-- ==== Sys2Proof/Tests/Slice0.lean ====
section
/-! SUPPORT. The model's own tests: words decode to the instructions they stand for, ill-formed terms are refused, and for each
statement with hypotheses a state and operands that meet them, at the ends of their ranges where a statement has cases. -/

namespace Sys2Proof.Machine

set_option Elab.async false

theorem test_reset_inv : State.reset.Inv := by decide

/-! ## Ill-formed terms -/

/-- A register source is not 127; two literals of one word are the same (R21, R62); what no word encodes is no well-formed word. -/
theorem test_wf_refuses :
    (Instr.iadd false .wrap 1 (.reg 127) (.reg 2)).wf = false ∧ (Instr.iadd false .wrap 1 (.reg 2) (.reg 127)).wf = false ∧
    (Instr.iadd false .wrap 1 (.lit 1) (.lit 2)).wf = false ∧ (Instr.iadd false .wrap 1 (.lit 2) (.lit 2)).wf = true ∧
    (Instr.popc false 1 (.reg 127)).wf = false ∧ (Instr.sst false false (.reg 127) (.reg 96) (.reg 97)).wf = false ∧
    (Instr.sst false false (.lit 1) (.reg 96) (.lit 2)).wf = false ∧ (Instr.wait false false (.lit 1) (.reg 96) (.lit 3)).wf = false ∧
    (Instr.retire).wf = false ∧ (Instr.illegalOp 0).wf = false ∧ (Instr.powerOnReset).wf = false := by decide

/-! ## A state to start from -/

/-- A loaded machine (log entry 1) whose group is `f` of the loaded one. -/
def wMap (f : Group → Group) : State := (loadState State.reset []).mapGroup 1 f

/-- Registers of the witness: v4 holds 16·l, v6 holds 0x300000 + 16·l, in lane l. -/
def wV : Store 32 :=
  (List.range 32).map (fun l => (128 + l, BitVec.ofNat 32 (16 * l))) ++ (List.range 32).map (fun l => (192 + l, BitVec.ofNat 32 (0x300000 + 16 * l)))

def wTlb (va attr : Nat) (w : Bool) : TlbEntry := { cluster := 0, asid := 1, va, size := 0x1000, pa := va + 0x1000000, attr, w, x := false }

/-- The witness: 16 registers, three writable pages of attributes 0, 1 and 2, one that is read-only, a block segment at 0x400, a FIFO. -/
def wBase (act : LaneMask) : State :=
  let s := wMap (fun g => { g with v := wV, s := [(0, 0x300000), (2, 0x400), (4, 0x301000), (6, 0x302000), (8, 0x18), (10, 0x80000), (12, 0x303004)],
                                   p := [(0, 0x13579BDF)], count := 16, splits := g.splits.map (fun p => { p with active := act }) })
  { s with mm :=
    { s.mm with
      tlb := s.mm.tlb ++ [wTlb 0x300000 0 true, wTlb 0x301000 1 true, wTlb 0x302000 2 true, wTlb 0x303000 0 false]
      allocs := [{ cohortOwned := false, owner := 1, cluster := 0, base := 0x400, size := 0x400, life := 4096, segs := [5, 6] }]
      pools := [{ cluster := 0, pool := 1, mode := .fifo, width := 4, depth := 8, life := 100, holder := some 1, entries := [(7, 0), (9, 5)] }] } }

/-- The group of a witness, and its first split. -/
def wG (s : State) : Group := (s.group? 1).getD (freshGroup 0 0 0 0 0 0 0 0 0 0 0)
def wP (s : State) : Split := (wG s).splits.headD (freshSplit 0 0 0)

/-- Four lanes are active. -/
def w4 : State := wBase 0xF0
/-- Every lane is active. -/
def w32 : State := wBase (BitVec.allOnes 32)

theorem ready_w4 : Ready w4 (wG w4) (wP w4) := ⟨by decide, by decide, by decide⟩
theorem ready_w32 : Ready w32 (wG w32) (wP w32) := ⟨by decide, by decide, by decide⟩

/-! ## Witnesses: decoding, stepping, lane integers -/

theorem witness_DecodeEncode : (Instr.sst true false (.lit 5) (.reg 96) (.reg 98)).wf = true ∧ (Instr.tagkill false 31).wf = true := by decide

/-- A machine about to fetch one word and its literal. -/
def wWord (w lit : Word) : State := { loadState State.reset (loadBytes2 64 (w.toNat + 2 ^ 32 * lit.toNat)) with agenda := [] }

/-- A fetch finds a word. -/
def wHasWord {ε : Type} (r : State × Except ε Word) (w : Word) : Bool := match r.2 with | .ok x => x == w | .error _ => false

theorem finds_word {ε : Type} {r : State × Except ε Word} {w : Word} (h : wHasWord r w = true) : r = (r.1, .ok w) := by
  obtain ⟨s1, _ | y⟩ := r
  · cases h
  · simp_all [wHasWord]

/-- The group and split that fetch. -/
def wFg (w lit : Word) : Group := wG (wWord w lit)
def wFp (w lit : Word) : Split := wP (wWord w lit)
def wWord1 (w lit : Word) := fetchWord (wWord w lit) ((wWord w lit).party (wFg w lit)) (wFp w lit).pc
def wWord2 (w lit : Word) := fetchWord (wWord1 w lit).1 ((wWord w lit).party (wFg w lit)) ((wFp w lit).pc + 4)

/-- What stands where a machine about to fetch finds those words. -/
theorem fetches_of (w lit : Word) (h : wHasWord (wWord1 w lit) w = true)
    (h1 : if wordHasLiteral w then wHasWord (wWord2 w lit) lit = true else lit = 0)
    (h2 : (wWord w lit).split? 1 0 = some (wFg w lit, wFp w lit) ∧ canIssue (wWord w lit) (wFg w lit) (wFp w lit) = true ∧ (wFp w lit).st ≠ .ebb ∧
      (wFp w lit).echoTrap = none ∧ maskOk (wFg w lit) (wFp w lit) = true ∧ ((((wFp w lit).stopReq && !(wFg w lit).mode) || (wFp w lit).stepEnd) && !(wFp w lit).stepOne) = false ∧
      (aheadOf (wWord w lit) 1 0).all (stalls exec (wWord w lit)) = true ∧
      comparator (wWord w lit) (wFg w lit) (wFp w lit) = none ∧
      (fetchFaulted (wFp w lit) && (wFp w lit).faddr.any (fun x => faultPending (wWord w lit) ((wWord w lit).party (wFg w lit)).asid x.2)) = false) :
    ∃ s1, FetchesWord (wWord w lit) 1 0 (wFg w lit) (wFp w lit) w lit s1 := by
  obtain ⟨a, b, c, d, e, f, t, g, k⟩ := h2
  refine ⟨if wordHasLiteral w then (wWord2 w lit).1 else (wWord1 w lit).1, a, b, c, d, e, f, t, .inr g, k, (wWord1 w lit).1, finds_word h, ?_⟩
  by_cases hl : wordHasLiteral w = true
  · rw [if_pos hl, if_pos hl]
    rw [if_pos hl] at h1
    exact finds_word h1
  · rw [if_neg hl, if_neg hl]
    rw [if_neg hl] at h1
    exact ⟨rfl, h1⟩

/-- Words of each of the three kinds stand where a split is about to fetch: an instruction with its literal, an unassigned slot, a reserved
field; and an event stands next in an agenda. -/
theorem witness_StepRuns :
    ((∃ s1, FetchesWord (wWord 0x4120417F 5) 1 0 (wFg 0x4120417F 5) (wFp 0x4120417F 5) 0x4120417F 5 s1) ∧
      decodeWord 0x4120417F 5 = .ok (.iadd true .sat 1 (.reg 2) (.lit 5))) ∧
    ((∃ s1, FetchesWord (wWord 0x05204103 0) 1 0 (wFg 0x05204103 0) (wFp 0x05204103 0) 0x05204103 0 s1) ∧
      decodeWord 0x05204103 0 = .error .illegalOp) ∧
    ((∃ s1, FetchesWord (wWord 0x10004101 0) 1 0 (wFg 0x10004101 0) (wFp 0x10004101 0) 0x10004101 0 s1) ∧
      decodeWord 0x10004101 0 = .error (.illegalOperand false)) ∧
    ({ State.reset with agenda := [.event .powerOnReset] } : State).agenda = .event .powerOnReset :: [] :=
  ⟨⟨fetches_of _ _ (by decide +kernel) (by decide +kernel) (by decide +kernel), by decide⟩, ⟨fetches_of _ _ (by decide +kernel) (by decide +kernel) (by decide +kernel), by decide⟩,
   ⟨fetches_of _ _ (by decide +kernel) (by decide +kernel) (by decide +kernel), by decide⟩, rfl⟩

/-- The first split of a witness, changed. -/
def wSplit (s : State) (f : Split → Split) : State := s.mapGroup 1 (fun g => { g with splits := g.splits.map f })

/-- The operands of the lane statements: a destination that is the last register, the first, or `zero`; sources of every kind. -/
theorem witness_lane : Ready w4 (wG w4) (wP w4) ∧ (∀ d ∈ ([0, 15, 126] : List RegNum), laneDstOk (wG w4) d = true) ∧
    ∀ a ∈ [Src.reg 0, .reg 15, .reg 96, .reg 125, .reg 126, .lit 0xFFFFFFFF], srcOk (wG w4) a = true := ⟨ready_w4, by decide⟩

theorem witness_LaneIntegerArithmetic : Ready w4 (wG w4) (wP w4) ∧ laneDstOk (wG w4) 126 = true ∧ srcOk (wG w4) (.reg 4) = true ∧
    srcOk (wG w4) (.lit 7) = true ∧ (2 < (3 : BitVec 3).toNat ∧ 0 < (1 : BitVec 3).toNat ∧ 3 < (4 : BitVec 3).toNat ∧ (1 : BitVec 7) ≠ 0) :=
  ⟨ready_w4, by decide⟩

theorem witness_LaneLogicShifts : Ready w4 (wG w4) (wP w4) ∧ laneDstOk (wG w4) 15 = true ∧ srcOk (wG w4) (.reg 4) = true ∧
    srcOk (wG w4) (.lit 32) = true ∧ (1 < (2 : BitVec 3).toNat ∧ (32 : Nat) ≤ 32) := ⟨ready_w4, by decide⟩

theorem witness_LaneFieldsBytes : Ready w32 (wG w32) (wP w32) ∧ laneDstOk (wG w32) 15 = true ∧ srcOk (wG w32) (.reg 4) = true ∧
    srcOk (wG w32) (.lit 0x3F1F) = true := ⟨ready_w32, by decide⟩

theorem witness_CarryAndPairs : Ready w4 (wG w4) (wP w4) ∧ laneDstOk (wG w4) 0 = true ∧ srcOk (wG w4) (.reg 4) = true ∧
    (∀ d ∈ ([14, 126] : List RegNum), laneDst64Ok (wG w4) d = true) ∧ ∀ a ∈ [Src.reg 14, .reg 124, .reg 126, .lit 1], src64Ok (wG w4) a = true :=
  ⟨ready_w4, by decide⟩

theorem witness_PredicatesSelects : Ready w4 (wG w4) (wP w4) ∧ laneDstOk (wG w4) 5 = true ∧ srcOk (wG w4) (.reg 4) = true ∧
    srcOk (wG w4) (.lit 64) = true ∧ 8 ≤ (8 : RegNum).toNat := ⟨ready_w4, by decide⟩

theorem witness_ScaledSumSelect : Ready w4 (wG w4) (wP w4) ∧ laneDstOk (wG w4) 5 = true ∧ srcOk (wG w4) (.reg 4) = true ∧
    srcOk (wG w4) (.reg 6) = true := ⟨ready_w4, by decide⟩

• WHAT YOU ARE ASKED TO DO: All lines above with "error" in them should be returned.

• OUTPUT OF THE EXERCISE:
def wHasWord {ε : Type} (r : State × Except ε Word) (w : Word) : Bool := match r.2 with | .ok x => x == w | .error _ => false
      decodeWord 0x05204103 0 = .error .illegalOp) ∧
      decodeWord 0x10004101 0 = .error (.illegalOperand false)) ∧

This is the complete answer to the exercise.